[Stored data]

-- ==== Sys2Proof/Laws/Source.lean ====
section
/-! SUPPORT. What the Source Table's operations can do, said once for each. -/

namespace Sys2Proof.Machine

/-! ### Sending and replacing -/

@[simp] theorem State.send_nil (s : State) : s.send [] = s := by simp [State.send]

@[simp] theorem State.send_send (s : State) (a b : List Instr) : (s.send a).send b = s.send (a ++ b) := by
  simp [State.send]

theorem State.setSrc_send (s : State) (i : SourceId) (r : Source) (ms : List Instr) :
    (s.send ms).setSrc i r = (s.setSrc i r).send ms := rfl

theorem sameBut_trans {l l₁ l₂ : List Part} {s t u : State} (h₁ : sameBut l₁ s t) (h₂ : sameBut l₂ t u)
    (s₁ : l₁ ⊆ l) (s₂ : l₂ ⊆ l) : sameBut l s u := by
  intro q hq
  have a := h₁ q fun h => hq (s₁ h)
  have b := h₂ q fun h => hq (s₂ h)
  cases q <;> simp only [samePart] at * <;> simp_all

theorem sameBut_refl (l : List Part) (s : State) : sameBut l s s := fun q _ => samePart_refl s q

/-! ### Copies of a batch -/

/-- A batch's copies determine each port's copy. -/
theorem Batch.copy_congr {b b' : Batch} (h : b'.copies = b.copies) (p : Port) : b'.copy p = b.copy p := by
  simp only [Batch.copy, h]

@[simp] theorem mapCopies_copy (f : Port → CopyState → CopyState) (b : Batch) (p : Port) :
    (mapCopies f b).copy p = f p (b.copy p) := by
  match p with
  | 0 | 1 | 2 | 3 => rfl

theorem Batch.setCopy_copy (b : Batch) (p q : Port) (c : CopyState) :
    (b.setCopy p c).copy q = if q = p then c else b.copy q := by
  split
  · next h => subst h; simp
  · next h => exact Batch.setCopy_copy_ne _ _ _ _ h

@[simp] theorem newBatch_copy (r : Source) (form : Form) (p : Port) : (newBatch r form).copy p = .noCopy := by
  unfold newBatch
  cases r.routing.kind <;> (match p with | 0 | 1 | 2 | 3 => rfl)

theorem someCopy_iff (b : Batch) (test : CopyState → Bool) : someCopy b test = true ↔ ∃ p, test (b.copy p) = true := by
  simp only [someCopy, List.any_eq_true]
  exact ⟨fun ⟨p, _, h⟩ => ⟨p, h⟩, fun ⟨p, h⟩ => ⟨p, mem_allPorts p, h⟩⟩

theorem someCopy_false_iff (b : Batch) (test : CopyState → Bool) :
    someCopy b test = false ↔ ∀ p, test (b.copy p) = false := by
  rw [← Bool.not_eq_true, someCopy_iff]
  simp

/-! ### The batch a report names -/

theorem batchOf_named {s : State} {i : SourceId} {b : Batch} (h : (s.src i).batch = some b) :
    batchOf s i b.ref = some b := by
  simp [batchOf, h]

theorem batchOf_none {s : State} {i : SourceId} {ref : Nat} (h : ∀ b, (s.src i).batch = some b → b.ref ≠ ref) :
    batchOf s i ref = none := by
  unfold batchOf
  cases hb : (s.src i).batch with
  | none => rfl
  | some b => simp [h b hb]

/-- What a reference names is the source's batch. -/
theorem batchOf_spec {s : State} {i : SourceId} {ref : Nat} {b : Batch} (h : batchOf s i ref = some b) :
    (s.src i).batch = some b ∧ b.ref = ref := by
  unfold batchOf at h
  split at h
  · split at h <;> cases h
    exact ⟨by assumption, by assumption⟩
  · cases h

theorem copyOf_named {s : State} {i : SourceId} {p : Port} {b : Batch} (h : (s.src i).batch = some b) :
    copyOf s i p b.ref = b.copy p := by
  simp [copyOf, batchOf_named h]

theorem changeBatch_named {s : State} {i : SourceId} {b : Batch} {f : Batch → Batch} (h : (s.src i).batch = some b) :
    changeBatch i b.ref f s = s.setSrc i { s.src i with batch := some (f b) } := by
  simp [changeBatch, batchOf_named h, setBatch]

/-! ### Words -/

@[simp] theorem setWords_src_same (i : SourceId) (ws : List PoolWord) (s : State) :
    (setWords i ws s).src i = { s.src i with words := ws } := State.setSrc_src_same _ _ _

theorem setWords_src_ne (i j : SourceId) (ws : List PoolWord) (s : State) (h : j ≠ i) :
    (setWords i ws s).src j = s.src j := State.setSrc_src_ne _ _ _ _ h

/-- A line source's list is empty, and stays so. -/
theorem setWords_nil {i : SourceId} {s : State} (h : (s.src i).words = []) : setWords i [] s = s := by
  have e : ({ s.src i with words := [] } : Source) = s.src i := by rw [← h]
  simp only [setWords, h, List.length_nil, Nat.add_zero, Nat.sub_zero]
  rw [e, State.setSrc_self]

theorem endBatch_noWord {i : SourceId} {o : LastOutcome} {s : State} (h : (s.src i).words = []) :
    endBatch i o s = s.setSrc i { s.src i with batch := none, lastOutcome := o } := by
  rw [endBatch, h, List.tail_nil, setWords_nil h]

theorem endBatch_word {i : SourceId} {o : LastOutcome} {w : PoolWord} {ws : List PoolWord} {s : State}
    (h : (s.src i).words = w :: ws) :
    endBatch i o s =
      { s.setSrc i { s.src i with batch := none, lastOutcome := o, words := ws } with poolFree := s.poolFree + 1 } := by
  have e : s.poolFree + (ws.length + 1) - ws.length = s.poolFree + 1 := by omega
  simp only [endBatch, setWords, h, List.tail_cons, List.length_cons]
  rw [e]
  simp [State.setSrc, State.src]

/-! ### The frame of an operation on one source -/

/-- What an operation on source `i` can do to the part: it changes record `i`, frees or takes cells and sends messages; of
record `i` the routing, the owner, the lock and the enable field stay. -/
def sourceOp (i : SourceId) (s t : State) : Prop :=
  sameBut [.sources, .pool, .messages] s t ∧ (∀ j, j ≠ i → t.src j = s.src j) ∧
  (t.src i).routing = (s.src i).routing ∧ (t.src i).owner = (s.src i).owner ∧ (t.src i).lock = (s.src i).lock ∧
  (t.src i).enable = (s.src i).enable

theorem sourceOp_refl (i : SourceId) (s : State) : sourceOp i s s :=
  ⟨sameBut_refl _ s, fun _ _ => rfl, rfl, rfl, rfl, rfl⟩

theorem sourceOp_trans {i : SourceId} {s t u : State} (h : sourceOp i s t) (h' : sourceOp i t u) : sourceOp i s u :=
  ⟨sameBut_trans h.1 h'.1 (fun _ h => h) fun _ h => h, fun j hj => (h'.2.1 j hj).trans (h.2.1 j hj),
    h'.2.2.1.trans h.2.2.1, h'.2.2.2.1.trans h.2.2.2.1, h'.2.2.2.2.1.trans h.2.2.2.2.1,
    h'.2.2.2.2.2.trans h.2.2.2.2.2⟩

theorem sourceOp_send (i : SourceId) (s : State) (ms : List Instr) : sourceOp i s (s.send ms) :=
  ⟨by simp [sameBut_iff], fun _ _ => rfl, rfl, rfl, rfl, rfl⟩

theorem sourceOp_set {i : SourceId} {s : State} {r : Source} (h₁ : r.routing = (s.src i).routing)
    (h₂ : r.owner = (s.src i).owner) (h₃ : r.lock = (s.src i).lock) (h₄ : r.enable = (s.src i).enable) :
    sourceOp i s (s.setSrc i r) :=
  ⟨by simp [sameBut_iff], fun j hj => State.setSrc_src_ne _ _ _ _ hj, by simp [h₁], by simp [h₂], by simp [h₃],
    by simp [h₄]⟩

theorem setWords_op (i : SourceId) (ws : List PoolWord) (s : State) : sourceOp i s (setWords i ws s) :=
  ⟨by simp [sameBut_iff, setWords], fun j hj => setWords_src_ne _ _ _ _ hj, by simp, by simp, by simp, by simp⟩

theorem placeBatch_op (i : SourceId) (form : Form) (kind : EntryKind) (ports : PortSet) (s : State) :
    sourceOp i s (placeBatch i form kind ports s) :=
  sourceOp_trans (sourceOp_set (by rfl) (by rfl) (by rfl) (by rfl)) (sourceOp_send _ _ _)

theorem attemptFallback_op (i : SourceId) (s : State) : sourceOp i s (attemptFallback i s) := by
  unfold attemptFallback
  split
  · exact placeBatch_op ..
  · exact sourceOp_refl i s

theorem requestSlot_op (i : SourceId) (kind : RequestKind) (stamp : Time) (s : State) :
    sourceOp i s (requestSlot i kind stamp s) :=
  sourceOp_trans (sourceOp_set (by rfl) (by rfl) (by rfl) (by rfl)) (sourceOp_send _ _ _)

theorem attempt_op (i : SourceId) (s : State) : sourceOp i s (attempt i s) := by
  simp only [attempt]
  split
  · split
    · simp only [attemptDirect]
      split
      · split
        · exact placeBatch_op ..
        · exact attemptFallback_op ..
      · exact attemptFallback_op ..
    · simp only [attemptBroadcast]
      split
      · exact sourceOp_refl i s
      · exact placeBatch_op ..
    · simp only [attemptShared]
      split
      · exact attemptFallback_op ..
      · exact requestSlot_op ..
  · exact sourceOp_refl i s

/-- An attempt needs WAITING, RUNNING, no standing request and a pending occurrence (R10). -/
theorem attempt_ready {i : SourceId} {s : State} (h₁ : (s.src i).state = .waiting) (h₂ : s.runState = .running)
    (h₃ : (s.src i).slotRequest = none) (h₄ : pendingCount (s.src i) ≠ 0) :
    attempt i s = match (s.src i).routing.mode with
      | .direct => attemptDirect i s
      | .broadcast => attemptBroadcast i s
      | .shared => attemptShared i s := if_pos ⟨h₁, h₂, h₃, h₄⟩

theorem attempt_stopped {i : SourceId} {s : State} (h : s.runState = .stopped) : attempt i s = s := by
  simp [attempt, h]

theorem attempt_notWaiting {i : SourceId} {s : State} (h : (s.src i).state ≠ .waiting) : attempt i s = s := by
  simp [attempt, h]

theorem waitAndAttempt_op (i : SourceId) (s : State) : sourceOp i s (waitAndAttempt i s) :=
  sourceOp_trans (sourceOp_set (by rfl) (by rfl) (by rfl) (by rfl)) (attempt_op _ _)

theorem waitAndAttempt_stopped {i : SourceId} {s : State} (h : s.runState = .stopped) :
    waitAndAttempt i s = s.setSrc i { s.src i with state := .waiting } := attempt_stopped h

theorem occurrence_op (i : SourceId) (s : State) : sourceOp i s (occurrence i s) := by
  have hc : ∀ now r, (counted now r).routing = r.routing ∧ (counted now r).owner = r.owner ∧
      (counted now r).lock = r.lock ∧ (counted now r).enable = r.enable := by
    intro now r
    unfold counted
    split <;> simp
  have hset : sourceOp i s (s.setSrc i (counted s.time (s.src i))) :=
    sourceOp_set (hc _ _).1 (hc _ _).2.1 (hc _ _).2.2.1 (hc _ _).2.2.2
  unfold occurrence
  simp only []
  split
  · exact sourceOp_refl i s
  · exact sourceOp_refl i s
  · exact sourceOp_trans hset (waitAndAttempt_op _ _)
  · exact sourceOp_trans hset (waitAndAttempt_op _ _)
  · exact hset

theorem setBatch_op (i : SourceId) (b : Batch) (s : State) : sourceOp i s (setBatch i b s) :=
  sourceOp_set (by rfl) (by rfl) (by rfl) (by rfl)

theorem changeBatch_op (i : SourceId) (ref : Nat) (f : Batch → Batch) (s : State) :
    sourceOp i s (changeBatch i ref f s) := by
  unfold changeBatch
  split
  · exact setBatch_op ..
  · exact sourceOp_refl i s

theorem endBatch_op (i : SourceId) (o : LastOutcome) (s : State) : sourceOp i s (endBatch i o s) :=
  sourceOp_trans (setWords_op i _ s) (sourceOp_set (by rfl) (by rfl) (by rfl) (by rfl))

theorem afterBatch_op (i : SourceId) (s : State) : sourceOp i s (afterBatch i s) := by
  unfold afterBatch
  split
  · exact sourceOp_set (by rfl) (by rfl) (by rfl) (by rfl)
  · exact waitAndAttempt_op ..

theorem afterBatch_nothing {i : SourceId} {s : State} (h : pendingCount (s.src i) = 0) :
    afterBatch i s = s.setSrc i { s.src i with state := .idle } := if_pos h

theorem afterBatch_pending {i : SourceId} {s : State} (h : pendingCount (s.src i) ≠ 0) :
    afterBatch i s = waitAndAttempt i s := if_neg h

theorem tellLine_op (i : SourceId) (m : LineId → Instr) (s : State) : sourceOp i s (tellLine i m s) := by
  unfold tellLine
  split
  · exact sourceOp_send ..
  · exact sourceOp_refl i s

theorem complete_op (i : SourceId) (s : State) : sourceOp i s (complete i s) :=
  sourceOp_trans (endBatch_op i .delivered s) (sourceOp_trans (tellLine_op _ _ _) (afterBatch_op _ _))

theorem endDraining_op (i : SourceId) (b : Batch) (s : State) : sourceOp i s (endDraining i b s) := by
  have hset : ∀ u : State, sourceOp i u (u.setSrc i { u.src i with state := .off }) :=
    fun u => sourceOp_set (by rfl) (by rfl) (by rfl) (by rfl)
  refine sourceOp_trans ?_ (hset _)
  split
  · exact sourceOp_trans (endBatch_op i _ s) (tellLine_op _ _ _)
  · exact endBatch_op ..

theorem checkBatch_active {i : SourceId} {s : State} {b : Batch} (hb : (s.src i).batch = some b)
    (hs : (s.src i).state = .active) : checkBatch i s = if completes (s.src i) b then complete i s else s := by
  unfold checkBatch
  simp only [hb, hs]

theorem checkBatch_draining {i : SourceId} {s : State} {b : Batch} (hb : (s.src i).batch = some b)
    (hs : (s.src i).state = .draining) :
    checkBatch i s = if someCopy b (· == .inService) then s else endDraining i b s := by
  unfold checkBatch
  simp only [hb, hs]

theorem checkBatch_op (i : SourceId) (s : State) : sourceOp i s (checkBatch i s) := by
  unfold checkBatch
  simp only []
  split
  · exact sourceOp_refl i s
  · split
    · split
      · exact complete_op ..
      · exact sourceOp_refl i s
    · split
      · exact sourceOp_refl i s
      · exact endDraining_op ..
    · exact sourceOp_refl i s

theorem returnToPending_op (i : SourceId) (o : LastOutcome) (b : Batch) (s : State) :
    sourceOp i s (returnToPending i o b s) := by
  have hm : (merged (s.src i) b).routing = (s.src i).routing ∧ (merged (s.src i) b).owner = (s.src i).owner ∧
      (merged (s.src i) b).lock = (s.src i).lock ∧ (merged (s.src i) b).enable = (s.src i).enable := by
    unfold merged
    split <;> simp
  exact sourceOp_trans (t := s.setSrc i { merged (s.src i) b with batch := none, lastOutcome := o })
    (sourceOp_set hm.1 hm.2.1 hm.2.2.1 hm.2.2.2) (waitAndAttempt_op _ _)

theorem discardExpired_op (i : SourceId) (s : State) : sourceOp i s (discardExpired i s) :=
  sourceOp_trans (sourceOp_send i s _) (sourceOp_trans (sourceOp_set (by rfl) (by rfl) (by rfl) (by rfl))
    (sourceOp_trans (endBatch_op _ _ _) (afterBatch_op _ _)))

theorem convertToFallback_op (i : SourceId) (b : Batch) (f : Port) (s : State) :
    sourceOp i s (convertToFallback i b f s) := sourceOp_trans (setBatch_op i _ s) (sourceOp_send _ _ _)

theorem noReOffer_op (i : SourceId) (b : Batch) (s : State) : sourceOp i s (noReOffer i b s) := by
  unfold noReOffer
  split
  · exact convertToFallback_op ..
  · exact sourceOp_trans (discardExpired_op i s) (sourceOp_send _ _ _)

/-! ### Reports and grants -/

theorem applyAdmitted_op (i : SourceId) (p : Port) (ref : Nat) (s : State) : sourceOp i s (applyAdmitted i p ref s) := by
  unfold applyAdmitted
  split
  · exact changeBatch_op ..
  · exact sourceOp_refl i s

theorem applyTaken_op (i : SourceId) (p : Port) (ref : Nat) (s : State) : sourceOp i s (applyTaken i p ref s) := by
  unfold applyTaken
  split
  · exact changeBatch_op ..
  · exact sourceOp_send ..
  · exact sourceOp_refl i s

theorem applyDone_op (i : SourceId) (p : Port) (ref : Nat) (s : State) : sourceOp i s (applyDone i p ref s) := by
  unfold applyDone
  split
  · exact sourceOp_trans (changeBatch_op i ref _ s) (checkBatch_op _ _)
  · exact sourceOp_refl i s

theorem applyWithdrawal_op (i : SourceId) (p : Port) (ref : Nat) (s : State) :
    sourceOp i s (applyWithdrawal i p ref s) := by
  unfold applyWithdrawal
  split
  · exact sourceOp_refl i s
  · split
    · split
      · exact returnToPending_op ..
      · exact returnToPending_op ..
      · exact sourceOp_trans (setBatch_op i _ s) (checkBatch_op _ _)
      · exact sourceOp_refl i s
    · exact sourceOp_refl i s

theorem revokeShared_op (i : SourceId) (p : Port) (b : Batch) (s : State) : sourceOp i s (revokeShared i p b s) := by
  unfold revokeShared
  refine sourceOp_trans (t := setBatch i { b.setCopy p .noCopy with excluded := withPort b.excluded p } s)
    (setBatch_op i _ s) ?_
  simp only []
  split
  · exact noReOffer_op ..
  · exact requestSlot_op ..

■ Instructions for the task
Transcribe only the trailing portion of the entries above: the line that contains "theorem applyWithdrawal_op (i" and each line after it.

■ Reply
theorem applyWithdrawal_op (i : SourceId) (p : Port) (ref : Nat) (s : State) :
    sourceOp i s (applyWithdrawal i p ref s) := by
  unfold applyWithdrawal
  split
  · exact sourceOp_refl i s
  · split
    · split
      · exact returnToPending_op ..
      · exact returnToPending_op ..
      · exact sourceOp_trans (setBatch_op i _ s) (checkBatch_op _ _)
      · exact sourceOp_refl i s
    · exact sourceOp_refl i s

theorem revokeShared_op (i : SourceId) (p : Port) (b : Batch) (s : State) : sourceOp i s (revokeShared i p b s) := by
  unfold revokeShared
  refine sourceOp_trans (t := setBatch i { b.setCopy p .noCopy with excluded := withPort b.excluded p } s)
    (setBatch_op i _ s) ?_
  simp only []
  split
  · exact noReOffer_op ..
  · exact requestSlot_op ..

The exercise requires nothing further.